В библиотеке темно и прохладно, пахнет пылью, старым деревом и книгами. Это не плохой запах, и я вдыхаю его, когда включаю свет и осматриваю помещение. Оно нуждается в ремонте не меньше, чем весь остальной дом. Мы с Агнес вчера сняли пыльные чехлы с мебели. Я обвожу взглядом комнату: коричневый кожаный диван вдоль одной стены, мягкие кресла у камина, стулья в стиле сетти из бархата и кожи возле книжных полок. Все стены, кроме самой задней, занимают книжные полки от пола до потолка. У левой стены между стеллажами есть уголок, где большое окно выходит на поместье, закрытое тяжелыми бархатными портьерами, а за ними стоит мягкая скамья.

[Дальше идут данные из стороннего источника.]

-- ==== Sys2Proof/Certificates/Slice0/Obligations.lean ====
section
/-! DEFINITION. The statements about the model, family by family. Each item command is stated for every
state whose decoder reaches an item of it (`State.Takes`); a commit whose checks are outstanding is taken
before the item (`State.settleCommit`, the model's log 19), so the rules are judged on the state it leaves. -/

open Sys2Proof Sys2Proof.Machine

/-! ### The step and the invariants -/

/-- A step takes the command at the front of the queue and executes it on the rest; on an empty queue the
block idles (the model's choice, log 4). -/
def Obligations.StepRunsFrontCommand : Prop :=
  (∀ (c : Instr) (rest : List Instr) (s : State), s.pending = c :: rest →
     step s = exec c { s with pending := rest }) ∧
  (∀ s : State, s.pending = [] → step s = .next s)

/-- Every command answers a next state and leaves the queue. Only POWER_ON_RESET and LINE_RESET, which read
the straps (R173), change the strap address; only they and RESET_ASSERTED change what the pins are held at
(R136, R149). That RESET_ASSERTED reads no strap is the model's reading (log 26). -/
def Obligations.EveryCommandAnswersNext : Prop :=
  ∀ (c : Instr) (s : State), ∃ t, exec c s = .next t ∧ t.pending = s.pending ∧
    ((∀ a, c ≠ .powerOnReset a) → (∀ a p, c ≠ .lineReset a p) →
      t.ports.strap = s.ports.strap ∧ (c ≠ .resetAsserted → t.held = s.held))

/-- The state after power-on reset meets every invariant stated below. State.reset is that state with both
straps read as 0: the manual gives no default strap address, and the value is the model's choice (log 5). -/
def Obligations.ResetMeetsInvariants : Prop :=
  State.reset = State.powerOn 0 ∧
    ∀ straps, (State.powerOn straps).Capacities ∧ (State.powerOn straps).clock.Legal ∧
      (State.powerOn straps).BandLegal ∧ (State.powerOn straps).table.FrozenEqual ∧
      (State.powerOn straps).PoolLegal ∧ (State.powerOn straps).EpisodesLegal ∧
      (State.powerOn straps).LatchesLegal ∧ (State.powerOn straps).NamesExist

/-- Every step keeps the sizes of the report queue, the FIFOs, reply holding, the starve count, the link
counters, the episode records and the standing-query list. -/
def Obligations.StepKeepsCapacities : Prop :=
  ∀ s t : State, s.Capacities → step s = .next t → t.Capacities

/-- Every step keeps the clock in its ranges and the band UNTIMED exactly while the clock is not RUNNING. -/
def Obligations.StepKeepsClockAndBandLegal : Prop :=
  ∀ s t : State, s.clock.Legal → s.BandLegal → step s = .next t → t.clock.Legal ∧ t.BandLegal

/-- Every step keeps both limit tables at 64 indices and equal at every frozen index, and a frozen index
keeps its mark and its entry in both tables through every step that takes no power-on reset (R54, R55). -/
def Obligations.StepKeepsFrozenEntries : Prop :=
  ∀ s t : State, s.table.FrozenEqual → step s = .next t → t.table.FrozenEqual ∧
    ((∀ a rest, s.pending ≠ .powerOnReset a :: rest) → ∀ i, s.table.frozen.getLsbD i = true →
      t.table.frozen.getLsbD i = true ∧ t.table.active.at i = s.table.active.at i ∧
        t.table.staged.at i = s.table.staged.at i)

/-- Every step keeps the pool: exactly the windowed pairs of the active table hold a unit, at most 72 plain
and 24 histogram-capable ones, an LN entry's histogram-capable (R66); while the clock is not RUNNING every
unit is IDLE (R74). -/
def Obligations.StepKeepsPool : Prop :=
  ∀ s t : State, s.PoolLegal → step s = .next t → t.PoolLegal

/-- Every step keeps at most one current episode for each key and slot (R93), the coincidence mask empty or
of two slots or more with its latch set and its stamp present exactly when it is not empty (R128), and no
enabled notice pending while the attention latch is clear (R146). -/
def Obligations.StepKeepsEpisodesAndLatches : Prop :=
  ∀ s t : State, s.EpisodesLegal → s.LatchesLegal → step s = .next t →
    t.EpisodesLegal ∧ t.LatchesLegal

/-- Every step keeps what the due work and the current episodes name: slots of the twelve, keys that an entry
can have, lines the part has (R13, R93, R118, R136). So an operand that names nothing picks nothing (the
model's choice, log 29): a row of a tick or sample with such an operand changes nothing, and TICK and
COMMIT_CHECKS do the same with and without such a piece, key or pair among their orders. A LINE_RESET whose
position lies at the last frame of the run being sent or beyond it keeps the run whole, whichever it is. -/
def Obligations.OperandsThatNameNothing : Prop :=
  (∀ s t : State, s.NamesExist → step s = .next t → t.NamesExist) ∧
  (∀ s : State, s.NamesExist →
     (∀ line, 8 ≤ line → exec (.plantLineRecognition line) s = .next s) ∧
     (∀ slot, 12 ≤ slot → exec (.stallTimerExpiry slot) s = .next s) ∧
     (∀ key slot, key = 0 ∨ 65535 < key ∨ 12 ≤ slot →
       exec (.holdOffExpiry key slot) s = .next s ∧ exec (.maximumLength key slot) s = .next s) ∧
     (∀ line, 4 ≤ line → exec (.pulseEnd line) s = .next s ∧ exec (.flashTurn line) s = .next s) ∧
     (∀ before d after first swap, ¬dueExists d →
       exec (.tick ⟨before ++ d :: after, first, swap⟩) s = exec (.tick ⟨before ++ after, first, swap⟩) s) ∧
     (∀ before key after plain order first1 first2, key = 0 ∨ 65535 < key →
       exec (.commitChecks ⟨before ++ key :: after, plain, first1⟩) s =
         exec (.commitChecks ⟨before ++ after, plain, first1⟩) s ∧
       exec (.tick ⟨order, first2, ⟨before ++ key :: after, plain, first1⟩⟩) s =
         exec (.tick ⟨order, first2, ⟨before ++ after, plain, first1⟩⟩) s) ∧
     (s.table.FrozenEqual →
       ∀ before (pair : Nat × Nat) after keys order first1 first2, 64 ≤ pair.1 ∨ 12 ≤ pair.2 →
         exec (.commitChecks ⟨keys, before ++ pair :: after, first1⟩) s =
           exec (.commitChecks ⟨keys, before ++ after, first1⟩) s ∧
         exec (.tick ⟨order, first2, ⟨keys, before ++ pair :: after, first1⟩⟩) s =
           exec (.tick ⟨order, first2, ⟨keys, before ++ after, first1⟩⟩) s)) ∧
  (∀ (straps : BitVec 2) (p q : Nat) (s : State),
     (∀ run, s.takeRecognitions.ports.gatewayTx = some run → run.length ≤ p + 1 ∧ run.length ≤ q + 1) →
     exec (.lineReset straps p) s = exec (.lineReset straps q) s)

/-! ### Resets -/

/-- POWER_ON_RESET: every block at its power-on values. It is taken in every state and leaves no pin held (the
model's choice, log 17); the strap address read is its operand (log 5). RESET_ASSERTED: from then on the pins
keep their levels, whatever happens to the state behind them (R136, R149); while RESET is low already it
changes nothing (the model's choice, log 17). While RESET is high the pin of a beacon line is its output
(R141), and ATTN is driven exactly while the attention latch is set (R146); while it is low the pins are as
held (R136, R149). -/
def Obligations.PowerOnAndResetAsserted : Prop :=
  (∀ (straps : BitVec 2) (s : State), ∃ t, exec (.powerOnReset straps) s = .next t ∧
     t.pending = s.pending ∧ t.due = [] ∧ t.held = none ∧
     t.clock = ⟨0, 0, 0, .unset, 0, 0, 0, 15, ⟨0, 0, .unset⟩⟩ ∧
     t.schedule = ⟨List.replicate 14 none, List.replicate 14 none, [], []⟩ ∧
     t.slots = List.replicate 12 ⟨.unbound, none, ⟨0, 0, 0, 0, 0, 0, 0⟩, ⟨[], 0⟩⟩ ∧
     t.table = ⟨List.replicate 64 none, List.replicate 64 none, 0, false, none⟩ ∧
     t.windows.units = List.replicate 64 (List.replicate 12 none) ∧
     t.windows.cells =
       List.replicate 64 (List.replicate 12 ⟨none, none, none, none, none, none, none, none, none⟩) ∧
     t.episodes = ⟨[], [], 1, List.replicate 64 0⟩ ∧
     t.plant = ⟨List.replicate 8 ⟨⟨.low, 0⟩, ⟨false, .high, 4, 7, 0⟩, false, none, none, 0, 0⟩,
       ⟨.high, 0⟩, ⟨.high, 0⟩, ⟨⟨0, 0, .unset⟩, 0⟩, ⟨0, false, none⟩, none⟩ ∧
     t.beacons = List.replicate 4 ⟨.steady, 5, .auto, 0, none⟩ ∧ t.notices = ⟨0, 0, false⟩ ∧
     t.report = ⟨[], 0⟩ ∧ t.cadence = ⟨8, 60, 60, 15, 15, .continuous, true, []⟩ ∧
     t.ports = ⟨[], [], [], 0, none, none, 0, 0, 0, 0, straps⟩) ∧
  (∀ s : State,
     (s.held = none → exec .resetAsserted s = .next { s with held := some ⟨s.outputs, s.notices.latch⟩ } ∧
       ∀ u : State, u.held = some ⟨s.outputs, s.notices.latch⟩ →
         (∀ line, u.beaconPin line = s.beaconPin line) ∧ u.attnPin = s.attnPin) ∧
     (s.held ≠ none → exec .resetAsserted s = .next s)) ∧
  (∀ s : State,
     (s.held = none → (s.attnPin = true ↔ s.notices.latch = true) ∧
       ∀ (line : Nat) (b : BeaconLine), s.beacons[line]? = some b → s.beaconPin line = (match b.override with
         | .auto => b.automatic (!(s.demand line).isEmpty)
         | .forceOn => true
         | .forceOff => false)) ∧
     (∀ h : HeldPins, s.held = some h → s.attnPin = h.attnLow ∧
       ∀ line level, h.beacons[line]? = some level → s.beaconPin line = level))

/-- LINE_RESET: what each block keeps and what it takes; the site clock runs on and the band is decided
afresh (R23, R35), the active schedule stays (R30, R32), the standing queries are emptied (R164).
Recognitions of the last sample that are still outstanding are events of the time before it (the model's log
20); what is still due of a tick is discarded (the model's choice, log 30); the run being sent ends after
the frame at the position of the operand, and is kept whole for a position beyond it (the model's choice,
logs 14 and 29); without RESET held low nothing happens (the model's choice, log 17). -/
def Obligations.LineReset : Prop :=
  (∀ s : State, State.PiecesTaken plainTick (s.due.filter (fun d => match d with
      | .recognition _ => true
      | _ => false)) s s.takeRecognitions) ∧
  ∀ (straps : BitVec 2) (position : Nat) (s : State),
    (s.held = none → exec (.lineReset straps position) s = .next s) ∧
    (s.held ≠ none → ∃ t, exec (.lineReset straps position) s = .next t ∧
      t.pending = s.pending ∧ t.due = [] ∧ t.held = none ∧
      t.clock = { s.clock with band := t.bandNow } ∧
      t.schedule = ⟨s.schedule.activeBands, s.schedule.activeBands, s.schedule.activeExceptions,
        s.schedule.activeExceptions⟩ ∧
      t.slots = s.slots.map (fun r => ⟨match r.link.boundId with
        | some id => .waiting id
        | none => .unbound, none, ⟨0, 0, 0, 0, 0, 0, 0⟩, ⟨[], 0⟩⟩) ∧
      (∀ i, t.table.active.at i = if s.table.frozen.getLsbD i then s.table.active.at i else none) ∧
      t.table.staged = t.table.active ∧ t.table.frozen = s.table.frozen ∧ t.table.pending = false ∧
      t.table.lastResult = none ∧
      t.windows.cells =
        List.replicate 64 (List.replicate 12 ⟨none, none, none, none, none, none, none, none, none⟩) ∧
      (∀ i slot, s.table.frozen.getLsbD i = false → t.windows.unitAt i slot = none) ∧
      (∀ i slot e u, t.table.active.at i = some e → e.slots.getLsbD slot = true →
        s.windows.unitAt i slot = some u → t.windows.unitAt i slot =
          some ⟨u.histogram, if e.activeIn t.clock.band && t.clock.running then e.openAcc t.now false
            else .idle⟩) ∧
      t.episodes = ⟨[], [], s.episodes.next, List.replicate 64 0⟩ ∧
      t.plant = { s.takeRecognitions.plant with
        lines := s.takeRecognitions.plant.lines.map (fun l => { l with summaryRun := 0, bandRun := 0 })
        bandStart := s.now
        coincidence := ⟨0, false, none⟩
        markLatch := none } ∧
      t.beacons = List.replicate 4 ⟨.steady, 5, .auto, 0, none⟩ ∧ t.notices = ⟨0, 0, false⟩ ∧
      t.report = ⟨[], 0⟩ ∧ t.cadence = ⟨8, 60, 60, 15, 15, .continuous, true, []⟩ ∧
      t.ports = ⟨[], [], [], 0, s.takeRecognitions.ports.gatewayTx.map (·.take (position + 1)),
        s.ports.fieldTx, 0, 0, 0, 0, straps⟩)

/-! ### The tick -/

/-- TICK: the tick count advances by one, and while the clock is RUNNING the site time by one eighth, past
midnight to the next day and past day 65535 to day 0 with the weekday going on by one (R21, R24). The stamp of
the tick is the site time it leaves, and the stamp of a moment its day, its eighth-of-day and the clock state
(R25). -/
def Obligations.TickAdvancesClock : Prop :=
  (∀ s : State, s.now = ⟨⟨s.clock.day, s.clock.eighth, s.clock.state⟩, s.clock.tickCount⟩) ∧
  ∀ (choice : TickChoice) (s : State), ∃ t, exec (.tick choice) s = .next t ∧
    t.clock.tickCount = s.clock.tickCount + 1 ∧ t.clock.state = s.clock.state ∧
    t.clock.trim = s.clock.trim ∧ t.clock.intervalTrim = s.clock.trim ∧
    t.clock.tickStamp = ⟨t.clock.day, t.clock.eighth, t.clock.state⟩ ∧
    (s.clock.state ≠ .running → t.clock.day = s.clock.day ∧ t.clock.eighth = s.clock.eighth ∧
      t.clock.weekdayOffset = s.clock.weekdayOffset) ∧
    (s.clock.state = .running →
      (s.clock.eighth + 1 < 691200 → t.clock.day = s.clock.day ∧
        t.clock.eighth = s.clock.eighth + 1 ∧ t.clock.weekdayOffset = s.clock.weekdayOffset) ∧
      (691200 ≤ s.clock.eighth + 1 → t.clock.eighth = 0 ∧
        (s.clock.day < 65535 → t.clock.day = s.clock.day + 1 ∧
          t.clock.weekdayOffset = s.clock.weekdayOffset) ∧
        (65535 ≤ s.clock.day → t.clock.day = 0 ∧
          t.clock.weekdayOffset = (s.clock.weekdayOffset + 2) % 7)))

Книги настолько запылились, что потребуется целый день, чтобы протереть корешки, а еще больше, чтобы вынуть их все и тщательно вычистить полки. Я не ждала этого занятия с нетерпением, но сейчас одиночество и повторяемость кажутся не такими уж плохими. Я подхожу к одной полке и провожу пальцами по корешку издания «Отверженных», края которого истерлись. Некоторые книги в лучшем состоянии, чем другие.
Щелчок открывающейся двери заставляет меня подпрыгнуть. Я поворачиваюсь и вижу, как Габриэль входит в комнату, закрывая за собой дверь, и мое сердце подскакивает к горлу. Не задумываясь, я протягиваю руку вверх, прижимая пальцы к неглубоко бьющемуся в пустоте пульсу.
— Что такое? — Мой вопрос прозвучал резче, чем я предполагала, и Габриэль поднимает бровь.
— Я хотел проверить, как ты, — мягко говорит он, проходя дальше в комнату. — Ты была такой тихой за ужином. И ты практически сбежала из-за стола, как только мы все закончили.
— Я хотела побыть одна. У меня сегодня выходной. — Это прозвучало защитно, и я вижу, как Габриэль делает паузу, прислонившись к одной из полок глядя на меня.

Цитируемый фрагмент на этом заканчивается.